(INFORMATION SHOWN begins)
theorem Keeps.laneLoss {μ : Nat} {s t : State} (h : Keeps μ s t) (hm : Sub
    0x8000040000000000042a44c0200000004064020000000000000000000000000000000040000000000000081e000280 μ := by rfl) :
    Keeps μ s (State.laneLoss t) := by
  refine Keeps.start h hm fun s h => ?_
  unfold State.laneLoss
  try dsimp only
  repeat' first
    | with_reducible assumption | exact rfl | with_reducible apply Keeps.clrB | with_reducible apply Keeps.nextEpoch
    | with_reducible apply Keeps.unmirror | with_reducible apply Keeps.tieFails | split
    | with_reducible refine Keeps.upd ?_

theorem Keeps.execTieLaneLockLoss {μ : Nat} {s t : State} (h : Keeps μ s t) (hm : Sub
    0x8000040000000000042a44c0200000004064020000000000000000000000000000000040000000000000081e000280 μ := by rfl) :
    KeepsO μ s (Sys2Proof.Machine.execTieLaneLockLoss t) := by
  refine Keeps.startO h hm fun s h => ?_
  unfold Sys2Proof.Machine.execTieLaneLockLoss
  repeat' first
    | with_reducible assumption | exact rfl | with_reducible apply Keeps.laneLoss | with_reducible apply Keeps.next

theorem Keeps.execTieFormingTimeout {μ : Nat} {s t : State} (h : Keeps μ s t) (hm : Sub
    0x40244c0200000004064020000000000000000000000000000000000000000000000081e0002a0 μ := by rfl) : KeepsO μ s
    (Sys2Proof.Machine.execTieFormingTimeout t) := by
  refine Keeps.startO h hm fun s h => ?_
  unfold Sys2Proof.Machine.execTieFormingTimeout
  repeat' first
    | with_reducible assumption | exact rfl | with_reducible apply Keeps.runTo | with_reducible apply Keeps.island
    | with_reducible apply Keeps.next | split

theorem Keeps.execTieHeartbeatTx {μ : Nat} {s t : State} (h : Keeps μ s t) (hm : Sub 0x810000020 μ := by rfl) : KeepsO
    μ s (Sys2Proof.Machine.execTieHeartbeatTx t) := by
  refine Keeps.startO h hm fun s h => ?_
  unfold Sys2Proof.Machine.execTieHeartbeatTx
  try dsimp only
  repeat' first
    | with_reducible assumption | exact rfl | with_reducible apply Keeps.runTo | with_reducible apply Keeps.tieSend
    | with_reducible apply Keeps.next | split | with_reducible refine Keeps.upd ?_

theorem Keeps.execTieHeartbeatRx {μ : Nat} {s t : State} (h : Keeps μ s t) (h' : TieHdr) (b : TieHeartbeat) (hm : Sub
    0x44244c0200000004000000000000000000000000000000000000000000000000000081c000080 μ := by rfl) : KeepsO μ s
    (Sys2Proof.Machine.execTieHeartbeatRx h' b t) := by
  refine Keeps.startO h hm fun s h => ?_
  unfold Sys2Proof.Machine.execTieHeartbeatRx
  try dsimp only
  repeat' first
    | with_reducible assumption | exact rfl | with_reducible apply Keeps.wrF | with_reducible apply Keeps.tieTake
    | with_reducible apply Keeps.tieAdvance | with_reducible apply Keeps.next
    | (intro (_ : State) (_ : Keeps _ _ _); try dsimp only) | with_reducible refine Keeps.upd ?_

theorem Keeps.execTieHeartbeatMiss {μ : Nat} {s t : State} (h : Keeps μ s t) (hm : Sub
    0x8000040000000000052a44c0200000004064020000000000000000000000000000000000000000000000081e0002a0 μ := by rfl) :
    KeepsO μ s (Sys2Proof.Machine.execTieHeartbeatMiss t) := by
  refine Keeps.startO h hm fun s h => ?_
  unfold Sys2Proof.Machine.execTieHeartbeatMiss
  try dsimp only
  repeat' first
    | with_reducible assumption | exact rfl | with_reducible apply Keeps.bump | with_reducible apply Keeps.runTo
    | with_reducible apply Keeps.tieFails | with_reducible apply Keeps.next | split
    | with_reducible refine Keeps.upd ?_

theorem Keeps.execTieTimeSyncTx {μ : Nat} {s t : State} (h : Keeps μ s t) (hm : Sub
    0xc0000000000000000000000000000000000000000000000000000814000020 μ := by rfl) : KeepsO μ s
    (Sys2Proof.Machine.execTieTimeSyncTx t) := by
  refine Keeps.startO h hm fun s h => ?_
  unfold Sys2Proof.Machine.execTieTimeSyncTx
  try dsimp only
  repeat' first
    | with_reducible assumption | exact rfl | with_reducible apply Keeps.runTo
    | with_reducible apply Keeps.tieEventDue | with_reducible apply Keeps.next | split
    | with_reducible refine Keeps.upd ?_

theorem Keeps.execTieTimeSyncRx {μ : Nat} {s t : State} (h : Keeps μ s t) (h' : TieHdr) (hm : Sub
    0x4044c0200000004000000000000000000000000000000000000000000000000000081c000080 μ := by rfl) : KeepsO μ s
    (Sys2Proof.Machine.execTieTimeSyncRx h' t) := by
  refine Keeps.startO h hm fun s h => ?_
  unfold Sys2Proof.Machine.execTieTimeSyncRx
  repeat' first
    | with_reducible assumption | exact rfl | with_reducible apply Keeps.tieTake | with_reducible apply Keeps.next
    | (intro (_ : State) (_ : Keeps _ _ _); try dsimp only) | with_reducible refine Keeps.upd ?_

theorem Keeps.execTieTimeFupRx {μ : Nat} {s t : State} (h : Keeps μ s t) (h' : TieHdr) (t1 : Stamp) (hm : Sub
    0x4044c020000000c000000000000000000000000000000000000000000000000000081c000080 μ := by rfl) : KeepsO μ s
    (Sys2Proof.Machine.execTieTimeFupRx h' t1 t) := by
  refine Keeps.startO h hm fun s h => ?_
  unfold Sys2Proof.Machine.execTieTimeFupRx
  repeat' first
    | with_reducible assumption | exact rfl | with_reducible apply Keeps.tieEventDue
    | with_reducible apply Keeps.tieTake | with_reducible apply Keeps.next
    | (intro (_ : State) (_ : Keeps _ _ _); try dsimp only) | with_reducible refine Keeps.upd ?_

theorem Keeps.execTieTimeDreqRx {μ : Nat} {s t : State} (h : Keeps μ s t) (h' : TieHdr) (hm : Sub
    0x4044c0200000004000000000000000000000000000000000000000000000000000081c000080 μ := by rfl) : KeepsO μ s
    (Sys2Proof.Machine.execTieTimeDreqRx h' t) := by
  refine Keeps.startO h hm fun s h => ?_
  unfold Sys2Proof.Machine.execTieTimeDreqRx
  repeat' first
    | with_reducible assumption | exact rfl | with_reducible apply Keeps.tieSend | with_reducible apply Keeps.tieTake
    | with_reducible apply Keeps.next | (intro (_ : State) (_ : Keeps _ _ _); try dsimp only)

theorem Keeps.execTieTimeDrespRx {μ : Nat} {s t : State} (h : Keeps μ s t) (h' : TieHdr) (t4 : Stamp) (hm : Sub
    0x5044c020002700423c020000000000000000000000000000000000000000000000281e8000a0 μ := by rfl) : KeepsO μ s
    (Sys2Proof.Machine.execTieTimeDrespRx h' t4 t) := by
  refine Keeps.startO h hm fun s h => ?_
  unfold Sys2Proof.Machine.execTieTimeDrespRx
  try dsimp only
  repeat' first
    | with_reducible assumption | exact rfl | with_reducible apply Keeps.wr | with_reducible apply Keeps.setTxq
    | with_reducible apply Keeps.servoSample | with_reducible apply Keeps.addDelay
    | with_reducible apply Keeps.agedTie | with_reducible apply Keeps.tieTake | with_reducible apply Keeps.next
    | with_reducible refine Keeps.foldl ?_ (fun _ _ _ => ?_) | with_reducible refine Keeps.fst (by assumption) ?_
    | (intro (_ : State) (_ : Keeps _ _ _); try dsimp only) | split | with_reducible refine Keeps.upd ?_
(INFORMATION SHOWN ends)
## WHAT YOU SHOULD DO
Please show the lines of the material that contain the string "execTieTimeDrespRx".

## RESULT OF THIS EXERCISE
theorem Keeps.execTieTimeDrespRx {μ : Nat} {s t : State} (h : Keeps μ s t) (h' : TieHdr) (t4 : Stamp) (hm : Sub
    (Sys2Proof.Machine.execTieTimeDrespRx h' t4 t) := by
  unfold Sys2Proof.Machine.execTieTimeDrespRx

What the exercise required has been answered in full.